Andreas M. "Clarence" Schneider

Comment 21

•

23 years ago

Actually, Mozilla strips whitespace from the ends of *every* HTML attribute:
http://lxr.mozilla.org/seamonkey/source/content/html/document/src/nsHTMLContentSink.cpp#709
But the list of whitespace chars contains only '\n', '\t', '\r' and '\b'.

Andreas M. "Clarence" Schneider

Comment 22

•

23 years ago

The patch in attachment 47271 [details] [diff] [review] to bug 95754 fixes this bug too.

Moied

Updated

•

23 years ago

QA Contact: bsharma → moied

R.K.Aa.

Comment 23

•

23 years ago

*** Bug 104571 has been marked as a duplicate of this bug. ***

R.K.Aa.

Comment 24

•

23 years ago

*** Bug 107352 has been marked as a duplicate of this bug. ***

Jerry Baker

Comment 25

•

23 years ago

Mass removing self from CC list.

Jerry Baker

Comment 26

•

23 years ago

Now I feel sumb because I have to add back. Sorry for the spam.

Susie Wyshak

Comment 27

•

23 years ago

Attencion: This bug has not received enough visibility.

It is affecting some key AOL & parter sites, which we have evangelized in the
meantime but are an indicator that it could be prolific. 

 - http://www.atlantic-records.com/ (thumbnails)
 - http://www.mimiessentials.com (product thumbnails)
 - http://www.metlife.com (menu images)

Can we please beef up the priority?

URL: http://www.metlife.com, http://www.mi...

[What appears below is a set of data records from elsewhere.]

/-- The angle's sine is in [0, 1] and its cosine in [−1, 1] (R302). -/
theorem sine_cosine {c : Config} (hc : c.legal = true) {nf : F32} (h : inRange posZero 0x3EFD8000#32 nf = true) :
    inRange posZero one (FastMath.fsin c.tsin (mul FastMath.twoPi nf)) = true ∧
      inRange Const.minusOne one (FastMath.fcos c.tsin (mul FastMath.twoPi nf)) = true := by
  obtain ⟨k, hk, hts⟩ := tsin_cases hc
  have nff : isFinite nf = true := finite_of_inRange (by decide) (by decide) h
  obtain ⟨-, n0, n1⟩ := (inRange_iff (by decide) (by decide)).1 h
  have t3 : toInt 0x3EFD8000#32 = 507 * 2 ^ 139 := by decide
  have tp : toInt FastMath.twoPi = 13176795 * 2 ^ 128 := by decide
  have th : toInt FastMath.halfPi = 13176795 * 2 ^ 126 := by decide
  have tw : toInt 0x40480000#32 = 25 * 2 ^ 146 := by decide
  have t5 : toInt 0x40A00000#32 = 5 * 2 ^ 149 := by decide
  rw [toInt_posZero] at n0
  rw [t3] at n1
  -- the angle
  have hw : inRange posZero 0x40480000#32 (mul FastMath.twoPi nf) = true := by
    refine mul_between (by decide) nff (by decide) (by decide) ?_ ?_
    · rw [toInt_posZero, tp, zero_mul]; positivity
    · rw [tw, tp]; push_cast; omega
  generalize mul FastMath.twoPi nf = w at *
  have wf : isFinite w = true := finite_of_inRange (by decide) (by decide) hw
  obtain ⟨-, w0, w1⟩ := (inRange_iff (by decide) (by decide)).1 hw
  rw [toInt_posZero] at w0
  rw [tw] at w1
  -- an angle below a turn is its own remainder
  have position (θ : F32) (hi : F32) (hθ : inRange posZero hi θ = true) (hif : isFinite hi = true)
      (hi5 : toInt hi ≤ 5 * 2 ^ 149) (top : F32) (topf : isFinite top = true)
      (htop : toInt hi * (10680707 * 2 ^ (k + 129)) ≤ toInt top * 2 ^ 149) :
      ∃ pos, FastMath.fsin c.tsin θ = FastMath.sinPos c.tsin pos ∧ inRange posZero top pos = true := by
    have hin := ((isFinite_iff hi).1 hif).1
    have htn := ((isFinite_iff top).1 topf).1
    obtain ⟨-, θ0, θ1⟩ := (inRange_iff (by decide) hin).1 hθ
    have θf : isFinite θ = true := finite_of_inRange (by decide) hif hθ
    have θn := ((isFinite_iff θ).1 θf).1
    rw [toInt_posZero] at θ0
    have t4 : toInt 0x3F700000#32 = 15 * 2 ^ 145 := by decide
    have hq : inRange posZero 0x3F700000#32 (div θ FastMath.twoPi) = true := by
      refine div_between θf (by decide) (by decide) (by decide) (by decide) ?_ ?_
      · rw [toInt_posZero, zero_mul]; positivity
      · rw [t4, tp]; omega
    have hfl : floor (div θ FastMath.twoPi) = 0 := by
      obtain ⟨-, q0, q1⟩ := (inRange_iff (by decide) (by decide)).1 hq
      rw [toInt_posZero] at q0
      rw [t4] at q1
      unfold floor
      exact Int.ediv_eq_zero_of_lt q0 (by omega)
    have htw : inRange θ θ (sub θ (mul FastMath.twoPi (float 0))) = true := by
      have z : mul FastMath.twoPi (float 0) = posZero := by decide
      rw [z]
      refine sub_between θf (by decide) θn θn ?_ ?_ <;> rw [toInt_posZero] <;> omega
    obtain ⟨-, e0, e1⟩ := (inRange_iff θn θn).1 htw
    have twf : isFinite (sub θ (mul FastMath.twoPi (float 0))) = true := finite_of_inRange θf θf htw
    obtain ⟨kf, kv⟩ := ksin_value k hk
    refine ⟨_, by unfold FastMath.fsin; rw [hfl], ?_⟩
    rw [hts]
    refine mul_between twf kf (by decide) htn ?_ ?_
    · rw [toInt_posZero, zero_mul, kv]
      exact mul_nonneg (by omega) (by positivity)
    · rw [kv]
      push_cast
      exact le_trans (Int.mul_le_mul_of_nonneg_right (by omega) (by positivity)) htop
  have h4 : 4 ∣ c.tsin := by rw [hts]; exact ⟨16 * 2 ^ k, by ring⟩
  have h16 : c.tsin ≤ 2 ^ 16 := by
    rw [hts]
    calc 64 * 2 ^ k ≤ 64 * 2 ^ 10 := Nat.mul_le_mul_left _ (Nat.pow_le_pow_right (by norm_num) hk)
      _ = 2 ^ 16 := by norm_num
  constructor
  · -- 0.498 of the table
    have top : ∃ top : F32, isFinite top = true ∧ toInt top = 255 * 2 ^ (k + 6 + 140) := by
      refine ⟨mul 0x3EFF0000#32 (float ((64 * 2 ^ k : Nat) : Int)), ?_⟩
      interval_cases k <;> decide +kernel
    obtain ⟨top, topf, topv⟩ := top
    obtain ⟨pos, he, hp⟩ := position w 0x40480000#32 hw (by decide) (by rw [tw]; omega) top topf (by
      rw [tw, topv]
      have : (2 : Int) ^ (k + 129) = 2 ^ k * 2 ^ 129 := pow_add _ _ _
      have e2 : (2 : Int) ^ (k + 6 + 140) = 2 ^ k * 2 ^ 146 := by rw [show k + 6 + 140 = k + 146 by omega, pow_add]
      rw [this, e2]
      have : (0 : Int) < 2 ^ k := by positivity
      generalize (2 : Int) ^ k = m at *
      omega)
    rw [he]
    have hn := ((isFinite_iff top).1 topf).1
    obtain ⟨-, p0, p1⟩ := (inRange_iff (by decide) hn).1 hp
    rw [toInt_posZero] at p0
    refine FastMath.sinPos_unit h4 h16 (finite_of_inRange (by decide) topf hp) p0 ?_
    rw [topv] at p1
    rw [hts]
    push_cast
    have e2 : (2 : Int) ^ (k + 6 + 140) = 2 ^ k * 2 ^ 146 := by rw [show k + 6 + 140 = k + 146 by omega, pow_add]
    rw [e2] at p1
    have : (0 : Int) < 2 ^ k := by positivity
    generalize (2 : Int) ^ k = m at *
    omega
  · unfold FastMath.fcos
    have hs : inRange posZero 0x40A00000#32 (add w FastMath.halfPi) = true := by
      refine add_between wf (by decide) (by decide) (by decide) ?_ ?_
      · rw [toInt_posZero, th]; positivity
      · rw [t5, th]; omega
    obtain ⟨pos, he, hp⟩ := position _ 0x40A00000#32 hs (by decide) (by rw [t5]) 0x4B000000#32 (by decide) (by
      have t6 : toInt 0x4B000000#32 = 2 ^ 23 * 2 ^ 149 := by decide
      rw [t5, t6]
      have : (2 : Int) ^ (k + 129) ≤ 2 ^ 139 := pow_le_pow_right₀ (by norm_num) (by omega)
      generalize (2 : Int) ^ (k + 129) = m at *
      omega)
    rw [he]
    obtain ⟨-, p0, p1⟩ := (inRange_iff (by decide) (by decide)).1 hp
    have t6 : toInt 0x4B000000#32 = 2 ^ 23 * 2 ^ 149 := by decide
    rw [toInt_posZero] at p0
    rw [t6] at p1
    exact FastMath.sinPos_bipolar (finite_of_inRange (by decide) (by decide) hp) p0 (by omega)

/-! ### From the sine and the cosine to the coefficients -/

/-- |x| ≤ h, x finite. -/
abbrev Within (h : ℚ) (x : F32) : Prop := Bounded (-h) h x

theorem mul_within {a b : F32} {h h' : ℚ} (n : Nat) (hn : n < 2 ^ 24) (ha : Within h a) (hb : Within h' b)
    (hle : h * h' ≤ n) : Within n (mul a b) := by
  have h1 : |val a| ≤ h := abs_le.2 ⟨ha.lower, ha.upper⟩
  have h2 : |val b| ≤ h' := abs_le.2 ⟨hb.lower, hb.upper⟩
  have hp := (abs_mul (val a) (val b)).le.trans ((mul_le_mul h1 h2 (abs_nonneg _) ((abs_nonneg _).trans h1)).trans hle)
  exact mul_bounded ha.finite hb.finite (representable_nat hn).neg (representable_nat hn) (abs_le.1 hp).1 (abs_le.1 hp).2

theorem add_within {a b : F32} {h h' : ℚ} (n : Nat) (hn : n < 2 ^ 24) (ha : Within h a) (hb : Within h' b)
    (hle : h + h' ≤ n) : Within n (add a b) :=
  add_bounded ha.finite hb.finite (representable_nat hn).neg (representable_nat hn) (by linarith [ha.lower, hb.lower])
    (by linarith [ha.upper, hb.upper])

theorem sub_within {a b : F32} {h h' : ℚ} (n : Nat) (hn : n < 2 ^ 24) (ha : Within h a) (hb : Within h' b)
    (hle : h + h' ≤ n) : Within n (sub a b) :=
  sub_bounded ha.finite hb.finite (representable_nat hn).neg (representable_nat hn) (by linarith [ha.lower, hb.upper])
    (by linarith [ha.upper, hb.lower])

/-- What the normalisation needs of the six values: a0 at least 1/4, none large. -/
structure RawBounded (k : Coefs) : Prop where
  b0 : Within 256 k.b0
  b1 : Within 256 k.b1
  b2 : Within 256 k.b2
  a0 : Bounded (1 / 4) 256 k.a0
  a1 : Within 256 k.a1
  a2 : Within 256 k.a2

theorem normCoefs_finite {k : Coefs} (h : RawBounded k) :
    isFinite (normCoefs k).b0 = true ∧ isFinite (normCoefs k).b1 = true ∧ isFinite (normCoefs k).b2 = true ∧
      isFinite (normCoefs k).a1 = true ∧ isFinite (normCoefs k).a2 = true := by
  have go {x : F32} (hx : Within 256 x) : isFinite (div x k.a0) = true := by
    have hp : 0 < val k.a0 := by linarith [h.a0.lower]
    exact (div_bounded (l := -1024) (h := 1024) hx.finite h.a0.finite hp
      (representable_int (-1024) (by norm_num) (by norm_num)) (representable_int 1024 (by norm_num) (by norm_num))
      (by linarith [hx.lower, h.a0.lower]) (by linarith [hx.upper, h.a0.lower])).finite
  exact ⟨go h.b0, go h.b1, go h.b2, go h.a1, go h.a2⟩

theorem representable_quarter : Representable (1 / 4) :=
  ⟨0x3E800000#32, by decide, by unfold val; rw [show toInt 0x3E800000#32 = 2 ^ 147 by decide]; norm_num⟩

theorem one_within : Within 1 one := ⟨by decide, by rw [val_one]; norm_num, by rw [val_one]⟩
theorem two_within : Within 2 two := ⟨by decide, by rw [val_two]; norm_num, by rw [val_two]⟩
theorem negTwo_within : Within 2 negTwo := ⟨by decide, by rw [val_negTwo], by rw [val_negTwo]; norm_num⟩
theorem half_within : Within 1 Const.half := ⟨by decide, by rw [val_half]; norm_num, by rw [val_half]; norm_num⟩

/-- 2 ⊗ y, y in [0, h]. -/
theorem two_mul_bounded {y : F32} {h : ℚ} (n : Nat) (hn : n < 2 ^ 24) (hy : Bounded 0 h y) (hle : 2 * h ≤ n) :
    Bounded 0 n (mul two y) :=
  mul_bounded (by decide) hy.finite (representable_int 0 (by norm_num) (by norm_num)) (representable_nat hn)
    (by rw [val_two]; linarith [hy.lower]) (by rw [val_two]; linarith [hy.upper])

/-- A shelf's A ⊕ 1 and A ⊖ 1: bounds p ≤ A ⊕ 1 and |A ⊖ 1| ≤ m with p − m ≥ 1/4. -/
theorem shelf_terms {A : F32} (hA : Bounded (6 / 25) (33 / 8) A) :
    ∃ p m : ℚ, 1 / 4 ≤ p - m ∧ m ≤ 4 ∧ Bounded p 6 (add A one) ∧ Within m (sub A one) := by
  have r (n : Nat) (hn : n < 2 ^ 24 := by norm_num) : Representable n := representable_nat hn
  have hone := val_one
  have f1 : isFinite one = true := by decide
  have go (p P m : ℚ) (l h : ℚ) (h1 : l ≤ val A) (h2 : val A ≤ h) (rp : Representable p) (rP : Representable P)
      (rm : Representable m) (e1 : p ≤ l + 1) (e2 : h + 1 ≤ P) (e3 : -m ≤ l - 1) (e4 : h - 1 ≤ m) (e5 : P ≤ 6) :
      Bounded p 6 (add A one) ∧ Within m (sub A one) :=
    ⟨(add_bounded hA.finite f1 rp rP (by linarith) (by linarith)).mono le_rfl e5,
     sub_bounded hA.finite f1 rm.neg rm (by linarith) (by linarith)⟩
  have r98 : Representable (9 / 8) :=
    ⟨0x3F900000#32, by decide, by unfold val; rw [show toInt 0x3F900000#32 = 9 * 2 ^ 146 by decide]; norm_num⟩
  have r78 : Representable (7 / 8) :=
    ⟨0x3F600000#32, by decide, by unfold val; rw [show toInt 0x3F600000#32 = 7 * 2 ^ 146 by decide]; norm_num⟩
  have r258 : Representable (25 / 8) :=
    ⟨0x40480000#32, by decide, by unfold val; rw [show toInt 0x40480000#32 = 25 * 2 ^ 146 by decide]; norm_num⟩
  have r6 : Representable 6 := by exact_mod_cast r 6
  have r4 : Representable 4 := by exact_mod_cast r 4
  have r3 : Representable 3 := by exact_mod_cast r 3
  have r2 : Representable 2 := by exact_mod_cast r 2
  have r1 : Representable 1 := by exact_mod_cast r 1
  rcases le_total (val A) 1 with h | h
  · exact ⟨9 / 8, 7 / 8, by norm_num, by norm_num,
      go _ 2 _ (6 / 25) 1 hA.lower h r98 r2 r78 (by norm_num) (by norm_num) (by norm_num) (by norm_num) (by norm_num)⟩
  rcases le_total (val A) 2 with h' | h'
  · exact ⟨2, 1, by norm_num, by norm_num,
      go _ 3 _ 1 2 h h' r2 r3 r1 (by norm_num) (by norm_num) (by norm_num) (by norm_num) (by norm_num)⟩
  rcases le_total (val A) 3 with h'' | h''
  · exact ⟨3, 2, by norm_num, by norm_num,
      go _ 4 _ 2 3 h' h'' r3 r4 r2 (by norm_num) (by norm_num) (by norm_num) (by norm_num) (by norm_num)⟩
  · exact ⟨4, 25 / 8, by norm_num, by norm_num,
      go _ 6 _ 3 (33 / 8) h'' hA.upper r4 r6 r258 (by norm_num) (by norm_num) (by norm_num) (by norm_num) (by norm_num)⟩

Keywords: nsbeta1, topembed

Susie Wyshak

Comment 28

•

23 years ago

Tracking broken sites in bugscape 14779

Whiteboard: [bugscape 14779 ]

Heikki Toivonen (remove -bugzilla when emailing directly)

Comment 29

•

23 years ago

I don't think those sites Suzie listed describe this bug. Those sites have
problems with images: leading/trailing spaces in src attribute value. I somehow
think I've seen a bug about that before and I am almost sure it has been fixed
at some point as well. Anyone find it? I believe the img src issue should be
fixed in the img element code or possibly in image loader code. Not in parser in
my opinion.

Heikki Toivonen (remove -bugzilla when emailing directly)

Comment 30

•

23 years ago

I think the fix might need to go into nsHTMLImageElement::SetSrcInner().

Susie Wyshak

Comment 31

•

23 years ago

Bclary believes bug 87894 is causing the bugs in comment #27. So THAT's the one
we woud like fixed by rtm :-)

Jaime Rodriguez, Jr.

Comment 32

•

23 years ago

Removing [bugscape 14779 ] and nsbeta1 nomination as this bug was mistakedly
marked as the 'cause for problems with images: leading/trailing spaces in src
attribute value.

Keywords: nsbeta1

Whiteboard: [bugscape 14779 ]

harishd

Assignee

Comment 33

•

23 years ago

>I don't think those sites Suzie listed describe this bug. Those sites have
>problems with images: leading/trailing spaces in src attribute value.

Sure it's not an exact dupe of this bug but very similar. I'll have to revisit
the spec. to see if this problem could be fixed in the parser itself.

Heikki Toivonen (remove -bugzilla when emailing directly)

Comment 34

•

23 years ago

Of course, the problem of removing the whitespace in the parser means dataloss
when you save the page. Generally this might not be a problem, but it might.
Having the element/layout code deal with whitespace seems like the safer approach.

harishd

Assignee

Comment 35

•

23 years ago

Well, it's not really a data loss since we're only removing unnecessary data. 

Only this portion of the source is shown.